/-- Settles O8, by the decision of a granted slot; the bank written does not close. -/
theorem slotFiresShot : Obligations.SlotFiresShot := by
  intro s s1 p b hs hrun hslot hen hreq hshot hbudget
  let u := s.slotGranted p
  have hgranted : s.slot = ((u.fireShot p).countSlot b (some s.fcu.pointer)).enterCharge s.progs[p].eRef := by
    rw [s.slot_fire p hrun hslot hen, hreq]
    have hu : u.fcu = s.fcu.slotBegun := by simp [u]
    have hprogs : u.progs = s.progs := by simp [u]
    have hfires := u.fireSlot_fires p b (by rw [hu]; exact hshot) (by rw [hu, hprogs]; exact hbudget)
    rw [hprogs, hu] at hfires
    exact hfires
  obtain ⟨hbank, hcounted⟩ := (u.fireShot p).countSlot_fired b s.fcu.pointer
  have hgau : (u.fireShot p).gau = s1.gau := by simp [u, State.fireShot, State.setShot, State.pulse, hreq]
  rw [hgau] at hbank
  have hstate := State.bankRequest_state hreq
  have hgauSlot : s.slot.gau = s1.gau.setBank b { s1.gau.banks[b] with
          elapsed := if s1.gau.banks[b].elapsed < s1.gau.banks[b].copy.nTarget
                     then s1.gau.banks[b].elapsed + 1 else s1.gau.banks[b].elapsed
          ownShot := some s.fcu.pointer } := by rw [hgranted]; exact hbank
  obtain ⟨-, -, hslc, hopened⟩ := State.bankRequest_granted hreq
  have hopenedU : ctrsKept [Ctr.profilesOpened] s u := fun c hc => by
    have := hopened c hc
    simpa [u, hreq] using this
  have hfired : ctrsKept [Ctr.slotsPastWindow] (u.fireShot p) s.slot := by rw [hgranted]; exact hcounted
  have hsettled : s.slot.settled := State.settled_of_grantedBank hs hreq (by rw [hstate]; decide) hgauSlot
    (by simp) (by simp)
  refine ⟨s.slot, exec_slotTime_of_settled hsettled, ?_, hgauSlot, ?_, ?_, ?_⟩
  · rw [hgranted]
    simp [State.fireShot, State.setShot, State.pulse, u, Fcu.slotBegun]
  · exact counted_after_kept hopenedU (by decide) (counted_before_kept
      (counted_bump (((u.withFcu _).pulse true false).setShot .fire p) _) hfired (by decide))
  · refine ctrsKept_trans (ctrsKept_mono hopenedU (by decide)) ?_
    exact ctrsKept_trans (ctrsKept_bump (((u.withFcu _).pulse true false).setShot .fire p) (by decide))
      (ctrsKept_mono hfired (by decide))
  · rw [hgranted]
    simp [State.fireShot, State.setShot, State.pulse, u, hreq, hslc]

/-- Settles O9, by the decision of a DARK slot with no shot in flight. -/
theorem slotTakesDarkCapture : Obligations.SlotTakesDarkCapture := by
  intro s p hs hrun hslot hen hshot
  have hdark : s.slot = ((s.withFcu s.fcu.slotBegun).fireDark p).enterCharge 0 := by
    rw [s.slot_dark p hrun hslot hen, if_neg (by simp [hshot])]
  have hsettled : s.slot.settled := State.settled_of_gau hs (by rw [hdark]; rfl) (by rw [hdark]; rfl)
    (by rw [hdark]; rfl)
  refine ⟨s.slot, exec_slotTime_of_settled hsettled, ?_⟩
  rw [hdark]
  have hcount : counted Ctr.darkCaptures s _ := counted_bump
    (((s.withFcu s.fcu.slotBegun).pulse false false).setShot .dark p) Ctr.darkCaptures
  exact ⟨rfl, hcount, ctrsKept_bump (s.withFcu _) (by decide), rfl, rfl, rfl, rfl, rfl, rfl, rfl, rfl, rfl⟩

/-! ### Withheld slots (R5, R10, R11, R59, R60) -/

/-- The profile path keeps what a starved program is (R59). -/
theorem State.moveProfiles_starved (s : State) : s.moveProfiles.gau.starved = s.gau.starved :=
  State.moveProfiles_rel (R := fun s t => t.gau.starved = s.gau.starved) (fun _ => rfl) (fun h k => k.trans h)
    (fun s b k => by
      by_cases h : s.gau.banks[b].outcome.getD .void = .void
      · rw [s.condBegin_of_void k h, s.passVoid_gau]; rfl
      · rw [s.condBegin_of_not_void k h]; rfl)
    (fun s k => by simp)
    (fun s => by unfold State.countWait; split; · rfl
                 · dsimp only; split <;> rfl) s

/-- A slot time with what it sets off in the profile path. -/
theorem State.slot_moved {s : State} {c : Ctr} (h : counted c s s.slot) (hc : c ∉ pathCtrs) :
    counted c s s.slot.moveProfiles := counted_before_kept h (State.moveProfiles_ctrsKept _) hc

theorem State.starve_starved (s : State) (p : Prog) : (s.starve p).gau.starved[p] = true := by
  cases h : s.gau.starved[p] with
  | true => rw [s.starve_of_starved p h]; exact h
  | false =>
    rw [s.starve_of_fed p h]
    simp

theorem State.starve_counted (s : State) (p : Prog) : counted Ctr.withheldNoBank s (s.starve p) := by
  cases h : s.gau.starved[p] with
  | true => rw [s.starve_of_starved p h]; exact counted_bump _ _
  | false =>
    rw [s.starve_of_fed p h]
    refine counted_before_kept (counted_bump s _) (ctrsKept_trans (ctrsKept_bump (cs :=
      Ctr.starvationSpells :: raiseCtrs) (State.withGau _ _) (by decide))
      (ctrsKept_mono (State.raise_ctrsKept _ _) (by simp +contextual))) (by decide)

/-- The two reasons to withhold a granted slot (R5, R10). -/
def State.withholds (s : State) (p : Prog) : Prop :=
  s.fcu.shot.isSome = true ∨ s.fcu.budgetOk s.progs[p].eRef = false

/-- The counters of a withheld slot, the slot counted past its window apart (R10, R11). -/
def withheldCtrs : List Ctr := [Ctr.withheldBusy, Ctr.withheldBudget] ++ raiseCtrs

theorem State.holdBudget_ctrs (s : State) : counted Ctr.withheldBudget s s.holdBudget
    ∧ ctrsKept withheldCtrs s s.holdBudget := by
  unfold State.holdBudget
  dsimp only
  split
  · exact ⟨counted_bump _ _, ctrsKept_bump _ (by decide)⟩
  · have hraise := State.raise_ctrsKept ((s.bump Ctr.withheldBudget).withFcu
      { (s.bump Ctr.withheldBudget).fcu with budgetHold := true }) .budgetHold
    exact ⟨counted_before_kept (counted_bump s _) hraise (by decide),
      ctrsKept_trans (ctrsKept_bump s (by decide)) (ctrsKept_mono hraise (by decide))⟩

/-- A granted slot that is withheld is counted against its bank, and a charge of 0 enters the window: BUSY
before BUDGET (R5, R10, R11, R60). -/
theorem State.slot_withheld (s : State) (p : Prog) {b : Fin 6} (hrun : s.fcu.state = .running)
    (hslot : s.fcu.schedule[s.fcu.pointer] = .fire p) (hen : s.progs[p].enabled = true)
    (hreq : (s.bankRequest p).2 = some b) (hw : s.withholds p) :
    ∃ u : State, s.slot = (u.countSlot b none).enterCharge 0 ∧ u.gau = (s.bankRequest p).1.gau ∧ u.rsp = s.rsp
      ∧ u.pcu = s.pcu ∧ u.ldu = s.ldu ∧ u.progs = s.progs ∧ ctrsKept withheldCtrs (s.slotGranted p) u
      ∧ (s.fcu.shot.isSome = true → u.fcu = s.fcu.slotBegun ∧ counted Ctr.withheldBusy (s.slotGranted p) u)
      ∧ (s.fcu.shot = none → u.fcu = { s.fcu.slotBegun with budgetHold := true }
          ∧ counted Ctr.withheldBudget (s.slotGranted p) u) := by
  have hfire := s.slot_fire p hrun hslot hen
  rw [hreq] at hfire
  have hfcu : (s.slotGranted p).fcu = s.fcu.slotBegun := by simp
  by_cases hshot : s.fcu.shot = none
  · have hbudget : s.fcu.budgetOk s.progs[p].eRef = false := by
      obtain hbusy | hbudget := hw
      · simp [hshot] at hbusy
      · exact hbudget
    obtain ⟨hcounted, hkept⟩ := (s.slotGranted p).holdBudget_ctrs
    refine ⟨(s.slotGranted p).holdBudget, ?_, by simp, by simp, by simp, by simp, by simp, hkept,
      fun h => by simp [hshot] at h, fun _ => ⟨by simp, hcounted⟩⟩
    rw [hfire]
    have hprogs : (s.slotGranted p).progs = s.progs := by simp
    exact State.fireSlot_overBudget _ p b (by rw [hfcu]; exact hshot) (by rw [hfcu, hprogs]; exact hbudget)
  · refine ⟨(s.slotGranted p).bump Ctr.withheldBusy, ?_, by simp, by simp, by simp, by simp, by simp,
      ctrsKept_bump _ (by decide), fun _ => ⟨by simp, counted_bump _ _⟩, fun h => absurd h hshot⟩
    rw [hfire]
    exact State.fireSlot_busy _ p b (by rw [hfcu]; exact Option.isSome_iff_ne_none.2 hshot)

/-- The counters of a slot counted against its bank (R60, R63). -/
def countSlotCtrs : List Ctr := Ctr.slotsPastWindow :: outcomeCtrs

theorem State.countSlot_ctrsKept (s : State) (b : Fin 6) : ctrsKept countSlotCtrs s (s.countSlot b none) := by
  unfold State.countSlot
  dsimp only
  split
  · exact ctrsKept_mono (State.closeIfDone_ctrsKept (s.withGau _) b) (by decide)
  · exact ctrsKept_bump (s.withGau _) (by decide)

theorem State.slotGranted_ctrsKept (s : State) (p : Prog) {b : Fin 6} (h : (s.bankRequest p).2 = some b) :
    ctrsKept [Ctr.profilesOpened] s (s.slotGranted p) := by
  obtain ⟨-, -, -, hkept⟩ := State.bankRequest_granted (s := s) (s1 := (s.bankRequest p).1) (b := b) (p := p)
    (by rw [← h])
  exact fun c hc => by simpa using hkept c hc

--

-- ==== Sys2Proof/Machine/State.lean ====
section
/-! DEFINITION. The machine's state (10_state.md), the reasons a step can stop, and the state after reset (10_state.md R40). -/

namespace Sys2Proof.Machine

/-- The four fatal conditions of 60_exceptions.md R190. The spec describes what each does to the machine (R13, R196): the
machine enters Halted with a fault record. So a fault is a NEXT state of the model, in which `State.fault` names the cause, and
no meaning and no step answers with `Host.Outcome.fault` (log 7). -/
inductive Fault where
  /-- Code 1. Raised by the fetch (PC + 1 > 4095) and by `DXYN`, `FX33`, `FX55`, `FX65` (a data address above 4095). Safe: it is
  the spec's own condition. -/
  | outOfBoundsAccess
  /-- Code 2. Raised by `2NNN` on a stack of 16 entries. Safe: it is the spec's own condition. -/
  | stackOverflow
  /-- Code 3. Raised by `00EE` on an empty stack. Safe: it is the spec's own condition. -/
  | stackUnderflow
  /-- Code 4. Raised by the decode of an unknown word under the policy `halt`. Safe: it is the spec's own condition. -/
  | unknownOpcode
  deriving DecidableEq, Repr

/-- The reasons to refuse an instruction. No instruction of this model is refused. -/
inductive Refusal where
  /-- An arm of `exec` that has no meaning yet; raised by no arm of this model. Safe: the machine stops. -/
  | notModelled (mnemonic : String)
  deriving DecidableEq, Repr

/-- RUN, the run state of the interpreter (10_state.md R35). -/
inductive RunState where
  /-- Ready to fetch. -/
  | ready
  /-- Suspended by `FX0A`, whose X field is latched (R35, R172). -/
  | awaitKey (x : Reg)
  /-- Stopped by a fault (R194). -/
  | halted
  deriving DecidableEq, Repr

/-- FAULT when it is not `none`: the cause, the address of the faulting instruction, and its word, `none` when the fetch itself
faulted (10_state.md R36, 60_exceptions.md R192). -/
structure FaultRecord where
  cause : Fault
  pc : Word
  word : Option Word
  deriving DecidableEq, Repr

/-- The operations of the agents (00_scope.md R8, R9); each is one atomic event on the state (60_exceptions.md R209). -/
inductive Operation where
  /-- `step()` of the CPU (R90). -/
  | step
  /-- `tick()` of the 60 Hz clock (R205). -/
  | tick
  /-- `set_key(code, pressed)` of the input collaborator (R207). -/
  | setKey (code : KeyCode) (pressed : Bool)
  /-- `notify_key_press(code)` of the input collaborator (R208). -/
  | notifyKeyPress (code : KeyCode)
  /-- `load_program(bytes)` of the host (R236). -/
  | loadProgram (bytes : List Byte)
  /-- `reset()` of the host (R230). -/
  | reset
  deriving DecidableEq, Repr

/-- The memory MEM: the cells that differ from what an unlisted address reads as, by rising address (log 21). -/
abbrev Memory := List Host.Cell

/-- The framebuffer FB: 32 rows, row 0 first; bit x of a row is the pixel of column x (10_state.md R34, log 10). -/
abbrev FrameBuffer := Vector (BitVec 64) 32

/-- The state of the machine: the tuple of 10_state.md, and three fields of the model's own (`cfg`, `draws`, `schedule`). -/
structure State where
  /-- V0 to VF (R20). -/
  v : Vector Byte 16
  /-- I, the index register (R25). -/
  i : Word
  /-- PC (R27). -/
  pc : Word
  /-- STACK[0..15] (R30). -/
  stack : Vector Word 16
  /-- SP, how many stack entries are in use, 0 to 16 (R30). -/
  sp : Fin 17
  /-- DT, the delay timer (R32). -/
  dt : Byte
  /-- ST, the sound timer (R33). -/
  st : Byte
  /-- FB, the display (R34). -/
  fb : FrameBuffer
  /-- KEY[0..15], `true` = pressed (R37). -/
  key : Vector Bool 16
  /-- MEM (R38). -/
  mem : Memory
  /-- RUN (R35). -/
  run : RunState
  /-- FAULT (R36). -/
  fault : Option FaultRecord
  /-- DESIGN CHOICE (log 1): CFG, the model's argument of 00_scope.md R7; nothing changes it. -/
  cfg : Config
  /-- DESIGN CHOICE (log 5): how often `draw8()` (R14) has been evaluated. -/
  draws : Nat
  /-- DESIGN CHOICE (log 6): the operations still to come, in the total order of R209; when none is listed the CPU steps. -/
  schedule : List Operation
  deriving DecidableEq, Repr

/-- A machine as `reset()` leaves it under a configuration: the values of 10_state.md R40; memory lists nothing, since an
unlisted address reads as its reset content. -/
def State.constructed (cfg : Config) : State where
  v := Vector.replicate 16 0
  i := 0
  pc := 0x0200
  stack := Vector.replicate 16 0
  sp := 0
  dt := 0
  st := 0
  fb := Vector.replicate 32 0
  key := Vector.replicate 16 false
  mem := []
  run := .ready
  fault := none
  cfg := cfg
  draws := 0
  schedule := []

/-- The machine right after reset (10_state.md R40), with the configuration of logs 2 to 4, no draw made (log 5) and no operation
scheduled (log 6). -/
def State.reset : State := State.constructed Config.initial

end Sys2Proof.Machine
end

== TO DO ==
Starting at the line above that holds "[hshot] at hbusy" and ending at the line that holds "(R60, R63). -/", transcribe each line exactly and include no other lines.

== OUTPUT ==
      · simp [hshot] at hbusy
      · exact hbudget
    obtain ⟨hcounted, hkept⟩ := (s.slotGranted p).holdBudget_ctrs
    refine ⟨(s.slotGranted p).holdBudget, ?_, by simp, by simp, by simp, by simp, by simp, hkept,
      fun h => by simp [hshot] at h, fun _ => ⟨by simp, hcounted⟩⟩
    rw [hfire]
    have hprogs : (s.slotGranted p).progs = s.progs := by simp
    exact State.fireSlot_overBudget _ p b (by rw [hfcu]; exact hshot) (by rw [hfcu, hprogs]; exact hbudget)
  · refine ⟨(s.slotGranted p).bump Ctr.withheldBusy, ?_, by simp, by simp, by simp, by simp, by simp,
      ctrsKept_bump _ (by decide), fun _ => ⟨by simp, counted_bump _ _⟩, fun h => absurd h hshot⟩
    rw [hfire]
    exact State.fireSlot_busy _ p b (by rw [hfcu]; exact Option.isSome_iff_ne_none.2 hshot)

/-- The counters of a slot counted against its bank (R60, R63). -/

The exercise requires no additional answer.